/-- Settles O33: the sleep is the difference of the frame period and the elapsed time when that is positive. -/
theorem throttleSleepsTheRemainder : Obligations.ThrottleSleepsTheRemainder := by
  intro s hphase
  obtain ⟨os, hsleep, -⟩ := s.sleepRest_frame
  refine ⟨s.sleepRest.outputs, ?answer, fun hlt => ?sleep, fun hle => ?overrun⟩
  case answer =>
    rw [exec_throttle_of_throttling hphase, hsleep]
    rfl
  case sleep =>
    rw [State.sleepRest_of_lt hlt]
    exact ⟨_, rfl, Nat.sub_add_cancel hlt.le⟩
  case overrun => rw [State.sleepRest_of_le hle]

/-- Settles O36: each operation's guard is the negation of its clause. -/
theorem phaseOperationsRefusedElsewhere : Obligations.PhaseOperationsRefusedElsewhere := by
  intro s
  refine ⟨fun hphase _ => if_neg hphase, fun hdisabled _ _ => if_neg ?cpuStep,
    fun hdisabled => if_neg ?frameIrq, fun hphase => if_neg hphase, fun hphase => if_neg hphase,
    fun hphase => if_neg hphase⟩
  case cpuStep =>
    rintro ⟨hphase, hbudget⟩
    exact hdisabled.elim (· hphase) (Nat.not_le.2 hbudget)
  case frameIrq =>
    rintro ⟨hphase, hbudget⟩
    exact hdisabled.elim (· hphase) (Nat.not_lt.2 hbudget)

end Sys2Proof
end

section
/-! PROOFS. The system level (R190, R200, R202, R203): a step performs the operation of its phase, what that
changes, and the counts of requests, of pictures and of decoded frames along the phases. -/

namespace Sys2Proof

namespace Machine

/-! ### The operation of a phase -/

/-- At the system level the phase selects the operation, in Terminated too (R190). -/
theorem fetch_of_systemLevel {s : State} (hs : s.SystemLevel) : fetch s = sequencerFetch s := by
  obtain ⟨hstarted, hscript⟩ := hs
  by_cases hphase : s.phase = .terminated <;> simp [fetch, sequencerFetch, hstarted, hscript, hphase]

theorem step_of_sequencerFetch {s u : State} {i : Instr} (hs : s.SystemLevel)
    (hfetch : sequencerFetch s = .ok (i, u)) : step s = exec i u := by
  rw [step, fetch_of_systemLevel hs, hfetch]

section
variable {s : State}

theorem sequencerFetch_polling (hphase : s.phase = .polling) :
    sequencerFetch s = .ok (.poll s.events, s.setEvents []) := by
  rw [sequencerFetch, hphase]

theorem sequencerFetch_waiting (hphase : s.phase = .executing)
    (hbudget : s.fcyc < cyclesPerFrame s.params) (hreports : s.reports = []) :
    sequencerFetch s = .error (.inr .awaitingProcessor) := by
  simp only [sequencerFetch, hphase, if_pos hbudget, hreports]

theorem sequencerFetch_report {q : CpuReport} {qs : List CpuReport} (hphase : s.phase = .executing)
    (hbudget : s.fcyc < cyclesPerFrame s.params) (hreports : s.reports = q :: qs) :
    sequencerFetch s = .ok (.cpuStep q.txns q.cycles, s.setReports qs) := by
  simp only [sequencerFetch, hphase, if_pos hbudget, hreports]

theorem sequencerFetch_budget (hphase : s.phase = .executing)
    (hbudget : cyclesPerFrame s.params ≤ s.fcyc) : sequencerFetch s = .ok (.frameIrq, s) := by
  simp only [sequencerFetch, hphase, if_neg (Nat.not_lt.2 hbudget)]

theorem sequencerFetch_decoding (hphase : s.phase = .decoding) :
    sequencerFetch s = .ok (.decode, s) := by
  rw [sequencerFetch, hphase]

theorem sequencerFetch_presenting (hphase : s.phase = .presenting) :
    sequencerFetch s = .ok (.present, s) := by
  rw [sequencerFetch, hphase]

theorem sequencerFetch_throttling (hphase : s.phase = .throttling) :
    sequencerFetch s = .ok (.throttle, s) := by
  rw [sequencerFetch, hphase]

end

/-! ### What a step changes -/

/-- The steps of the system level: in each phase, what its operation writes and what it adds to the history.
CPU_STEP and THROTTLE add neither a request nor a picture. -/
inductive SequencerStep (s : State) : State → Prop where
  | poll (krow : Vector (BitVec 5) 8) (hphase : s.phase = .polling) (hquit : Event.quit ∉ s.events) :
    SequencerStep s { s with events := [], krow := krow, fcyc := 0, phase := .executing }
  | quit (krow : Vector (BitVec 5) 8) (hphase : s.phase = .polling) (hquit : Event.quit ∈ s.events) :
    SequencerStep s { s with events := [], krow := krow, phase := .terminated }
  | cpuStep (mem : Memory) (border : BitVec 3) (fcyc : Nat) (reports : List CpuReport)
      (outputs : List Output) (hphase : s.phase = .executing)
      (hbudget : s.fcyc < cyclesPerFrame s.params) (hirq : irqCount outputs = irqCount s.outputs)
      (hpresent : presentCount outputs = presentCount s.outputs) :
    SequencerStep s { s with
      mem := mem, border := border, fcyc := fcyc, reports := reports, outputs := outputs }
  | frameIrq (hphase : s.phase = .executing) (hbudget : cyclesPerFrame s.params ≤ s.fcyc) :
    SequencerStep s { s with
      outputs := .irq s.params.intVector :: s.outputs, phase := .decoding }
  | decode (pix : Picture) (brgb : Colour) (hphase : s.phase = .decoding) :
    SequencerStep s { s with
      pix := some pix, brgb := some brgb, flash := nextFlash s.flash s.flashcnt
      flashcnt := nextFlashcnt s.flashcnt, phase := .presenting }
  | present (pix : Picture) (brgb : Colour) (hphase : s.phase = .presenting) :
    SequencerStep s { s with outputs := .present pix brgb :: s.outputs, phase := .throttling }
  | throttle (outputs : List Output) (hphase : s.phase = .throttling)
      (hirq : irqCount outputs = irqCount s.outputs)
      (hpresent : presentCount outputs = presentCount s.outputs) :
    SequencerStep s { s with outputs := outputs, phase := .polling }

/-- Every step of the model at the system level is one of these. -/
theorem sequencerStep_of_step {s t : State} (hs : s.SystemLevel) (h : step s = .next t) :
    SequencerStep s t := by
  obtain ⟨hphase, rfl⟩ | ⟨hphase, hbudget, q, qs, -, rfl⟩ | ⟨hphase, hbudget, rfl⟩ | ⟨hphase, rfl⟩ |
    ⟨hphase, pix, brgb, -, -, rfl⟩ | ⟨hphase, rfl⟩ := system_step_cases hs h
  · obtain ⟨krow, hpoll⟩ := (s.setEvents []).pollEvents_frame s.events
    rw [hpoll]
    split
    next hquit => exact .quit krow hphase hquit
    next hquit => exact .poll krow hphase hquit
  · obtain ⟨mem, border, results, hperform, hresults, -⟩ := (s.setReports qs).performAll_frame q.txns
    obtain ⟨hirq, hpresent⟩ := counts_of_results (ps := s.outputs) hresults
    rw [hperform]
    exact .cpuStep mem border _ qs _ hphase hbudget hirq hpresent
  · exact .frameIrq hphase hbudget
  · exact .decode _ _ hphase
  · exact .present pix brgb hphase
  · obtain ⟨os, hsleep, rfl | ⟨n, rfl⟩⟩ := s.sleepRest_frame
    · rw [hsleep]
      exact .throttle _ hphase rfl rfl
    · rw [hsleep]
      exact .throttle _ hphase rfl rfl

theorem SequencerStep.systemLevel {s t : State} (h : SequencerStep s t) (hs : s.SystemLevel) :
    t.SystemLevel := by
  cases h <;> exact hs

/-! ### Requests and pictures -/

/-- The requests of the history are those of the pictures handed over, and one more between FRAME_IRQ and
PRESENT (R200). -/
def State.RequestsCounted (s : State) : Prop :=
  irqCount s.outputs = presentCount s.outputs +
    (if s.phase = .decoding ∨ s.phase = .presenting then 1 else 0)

---

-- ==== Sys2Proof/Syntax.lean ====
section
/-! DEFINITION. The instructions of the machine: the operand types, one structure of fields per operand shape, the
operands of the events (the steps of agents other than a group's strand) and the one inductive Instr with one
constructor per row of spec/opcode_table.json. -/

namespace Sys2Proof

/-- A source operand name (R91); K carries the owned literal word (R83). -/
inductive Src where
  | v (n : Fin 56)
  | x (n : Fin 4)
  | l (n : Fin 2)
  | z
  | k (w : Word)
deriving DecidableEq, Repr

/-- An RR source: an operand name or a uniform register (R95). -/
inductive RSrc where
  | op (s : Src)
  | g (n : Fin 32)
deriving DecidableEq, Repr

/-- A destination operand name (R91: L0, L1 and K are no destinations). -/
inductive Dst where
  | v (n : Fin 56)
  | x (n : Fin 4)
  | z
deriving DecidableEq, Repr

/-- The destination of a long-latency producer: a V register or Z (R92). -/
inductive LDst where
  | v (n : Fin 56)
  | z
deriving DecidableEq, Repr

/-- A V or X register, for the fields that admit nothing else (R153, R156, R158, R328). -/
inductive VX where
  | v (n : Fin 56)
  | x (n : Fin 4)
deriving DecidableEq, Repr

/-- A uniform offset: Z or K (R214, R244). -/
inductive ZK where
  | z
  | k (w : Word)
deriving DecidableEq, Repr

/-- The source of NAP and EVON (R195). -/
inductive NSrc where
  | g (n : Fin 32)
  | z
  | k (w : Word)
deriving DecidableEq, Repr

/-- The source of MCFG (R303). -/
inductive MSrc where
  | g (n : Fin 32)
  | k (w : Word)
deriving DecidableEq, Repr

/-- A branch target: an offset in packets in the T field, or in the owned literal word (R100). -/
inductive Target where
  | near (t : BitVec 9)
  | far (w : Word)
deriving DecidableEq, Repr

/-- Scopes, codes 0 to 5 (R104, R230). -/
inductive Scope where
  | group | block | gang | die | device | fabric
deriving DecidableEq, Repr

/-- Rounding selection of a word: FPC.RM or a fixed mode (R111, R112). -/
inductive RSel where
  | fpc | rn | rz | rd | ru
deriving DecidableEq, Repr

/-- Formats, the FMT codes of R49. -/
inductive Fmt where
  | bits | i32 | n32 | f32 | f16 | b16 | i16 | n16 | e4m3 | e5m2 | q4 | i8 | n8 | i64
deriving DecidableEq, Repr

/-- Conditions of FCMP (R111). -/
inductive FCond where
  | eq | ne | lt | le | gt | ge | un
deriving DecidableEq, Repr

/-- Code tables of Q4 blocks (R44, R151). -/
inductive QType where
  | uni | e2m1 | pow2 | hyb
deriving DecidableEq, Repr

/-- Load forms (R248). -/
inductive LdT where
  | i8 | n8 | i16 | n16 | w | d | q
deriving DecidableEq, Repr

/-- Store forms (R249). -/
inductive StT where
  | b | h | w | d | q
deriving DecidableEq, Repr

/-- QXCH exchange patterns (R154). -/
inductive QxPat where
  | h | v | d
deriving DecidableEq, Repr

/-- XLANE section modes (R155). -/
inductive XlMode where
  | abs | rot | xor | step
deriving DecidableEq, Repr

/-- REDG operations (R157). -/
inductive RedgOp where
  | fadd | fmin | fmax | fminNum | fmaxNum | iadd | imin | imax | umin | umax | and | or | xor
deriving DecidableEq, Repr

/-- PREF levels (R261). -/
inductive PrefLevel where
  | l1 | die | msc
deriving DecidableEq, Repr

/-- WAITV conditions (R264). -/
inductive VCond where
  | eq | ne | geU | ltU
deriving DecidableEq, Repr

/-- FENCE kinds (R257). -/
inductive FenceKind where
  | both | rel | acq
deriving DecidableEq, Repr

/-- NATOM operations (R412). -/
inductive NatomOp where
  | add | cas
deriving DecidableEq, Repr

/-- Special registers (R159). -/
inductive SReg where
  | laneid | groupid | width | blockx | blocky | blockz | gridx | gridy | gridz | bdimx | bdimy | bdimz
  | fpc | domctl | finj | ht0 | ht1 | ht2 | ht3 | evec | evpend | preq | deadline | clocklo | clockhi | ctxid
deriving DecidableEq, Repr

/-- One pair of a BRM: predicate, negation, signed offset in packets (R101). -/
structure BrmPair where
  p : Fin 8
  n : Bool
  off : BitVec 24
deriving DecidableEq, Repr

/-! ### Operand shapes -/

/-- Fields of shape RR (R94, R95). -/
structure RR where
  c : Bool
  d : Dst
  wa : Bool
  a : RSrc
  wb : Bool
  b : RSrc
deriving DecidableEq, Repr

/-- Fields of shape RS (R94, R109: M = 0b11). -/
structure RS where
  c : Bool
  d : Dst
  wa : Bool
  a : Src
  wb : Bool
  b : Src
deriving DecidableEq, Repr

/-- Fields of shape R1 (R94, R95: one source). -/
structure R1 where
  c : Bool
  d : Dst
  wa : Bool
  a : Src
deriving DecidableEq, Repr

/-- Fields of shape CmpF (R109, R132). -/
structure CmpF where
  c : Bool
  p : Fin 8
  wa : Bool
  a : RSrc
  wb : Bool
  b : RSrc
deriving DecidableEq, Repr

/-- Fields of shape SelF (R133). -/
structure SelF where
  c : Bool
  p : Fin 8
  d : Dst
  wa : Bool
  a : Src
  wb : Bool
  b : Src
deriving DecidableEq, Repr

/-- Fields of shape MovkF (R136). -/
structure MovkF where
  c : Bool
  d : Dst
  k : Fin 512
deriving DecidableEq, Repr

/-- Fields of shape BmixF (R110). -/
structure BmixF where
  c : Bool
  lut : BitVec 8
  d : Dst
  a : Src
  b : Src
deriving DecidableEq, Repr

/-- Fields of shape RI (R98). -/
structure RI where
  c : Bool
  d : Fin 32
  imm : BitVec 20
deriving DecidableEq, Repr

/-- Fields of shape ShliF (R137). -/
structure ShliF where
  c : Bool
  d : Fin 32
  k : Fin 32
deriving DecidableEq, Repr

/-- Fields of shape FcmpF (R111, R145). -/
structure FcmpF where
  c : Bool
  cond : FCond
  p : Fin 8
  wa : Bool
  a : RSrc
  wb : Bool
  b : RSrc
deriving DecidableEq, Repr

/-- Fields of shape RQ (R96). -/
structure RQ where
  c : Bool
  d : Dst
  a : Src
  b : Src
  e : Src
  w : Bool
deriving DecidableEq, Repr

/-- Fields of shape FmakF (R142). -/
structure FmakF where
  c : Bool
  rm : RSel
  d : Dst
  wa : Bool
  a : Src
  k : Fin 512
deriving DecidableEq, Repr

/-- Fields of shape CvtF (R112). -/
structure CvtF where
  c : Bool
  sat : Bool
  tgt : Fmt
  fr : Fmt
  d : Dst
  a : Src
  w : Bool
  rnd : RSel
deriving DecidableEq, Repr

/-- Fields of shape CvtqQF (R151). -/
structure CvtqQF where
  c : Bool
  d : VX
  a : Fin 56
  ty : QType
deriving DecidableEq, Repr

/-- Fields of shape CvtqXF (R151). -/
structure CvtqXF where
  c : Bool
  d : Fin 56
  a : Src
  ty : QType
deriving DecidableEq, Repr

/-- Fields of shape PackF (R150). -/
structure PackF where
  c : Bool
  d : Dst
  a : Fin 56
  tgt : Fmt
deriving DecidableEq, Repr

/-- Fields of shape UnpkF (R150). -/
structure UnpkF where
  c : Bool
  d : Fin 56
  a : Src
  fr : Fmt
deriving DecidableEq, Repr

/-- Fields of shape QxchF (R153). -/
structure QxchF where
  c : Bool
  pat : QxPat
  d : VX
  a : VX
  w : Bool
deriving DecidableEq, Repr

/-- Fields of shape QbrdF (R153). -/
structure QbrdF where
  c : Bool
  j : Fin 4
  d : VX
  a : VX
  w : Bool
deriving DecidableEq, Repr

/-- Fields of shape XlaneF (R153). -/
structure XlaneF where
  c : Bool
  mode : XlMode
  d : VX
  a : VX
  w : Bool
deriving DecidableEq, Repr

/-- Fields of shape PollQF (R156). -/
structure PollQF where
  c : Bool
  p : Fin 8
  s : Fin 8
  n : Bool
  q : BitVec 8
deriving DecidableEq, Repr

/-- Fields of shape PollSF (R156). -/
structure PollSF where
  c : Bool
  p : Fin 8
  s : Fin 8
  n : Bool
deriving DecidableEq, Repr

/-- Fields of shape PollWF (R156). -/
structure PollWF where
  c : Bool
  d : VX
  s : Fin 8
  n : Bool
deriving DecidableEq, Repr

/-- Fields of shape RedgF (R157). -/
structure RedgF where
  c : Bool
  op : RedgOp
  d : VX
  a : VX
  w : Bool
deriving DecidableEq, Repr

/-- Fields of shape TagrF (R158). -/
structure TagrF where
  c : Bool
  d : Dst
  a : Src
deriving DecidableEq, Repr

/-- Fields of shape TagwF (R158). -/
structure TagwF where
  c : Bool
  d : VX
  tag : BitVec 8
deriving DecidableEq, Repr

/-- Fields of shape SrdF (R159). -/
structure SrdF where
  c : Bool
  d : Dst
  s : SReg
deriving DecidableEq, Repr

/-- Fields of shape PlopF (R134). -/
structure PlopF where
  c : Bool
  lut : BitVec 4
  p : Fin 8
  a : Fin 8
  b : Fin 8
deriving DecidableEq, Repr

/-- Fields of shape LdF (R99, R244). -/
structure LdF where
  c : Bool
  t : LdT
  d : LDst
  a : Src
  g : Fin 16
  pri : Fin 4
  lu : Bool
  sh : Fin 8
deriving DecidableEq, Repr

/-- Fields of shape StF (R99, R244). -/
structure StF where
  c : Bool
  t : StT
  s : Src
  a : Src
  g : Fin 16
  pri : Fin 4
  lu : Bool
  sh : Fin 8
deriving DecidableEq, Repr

— What to work on —
Above are the entries. Copy exactly the part that opens with the line containing "theorem sequencerFetch_budget (hphase" and closes with the line containing "theorem sequencerFetch_decoding (hphase", and no more.

— Result for this task —
theorem sequencerFetch_budget (hphase : s.phase = .executing)
    (hbudget : cyclesPerFrame s.params ≤ s.fcyc) : sequencerFetch s = .ok (.frameIrq, s) := by
  simp only [sequencerFetch, hphase, if_neg (Nat.not_lt.2 hbudget)]

theorem sequencerFetch_decoding (hphase : s.phase = .decoding) :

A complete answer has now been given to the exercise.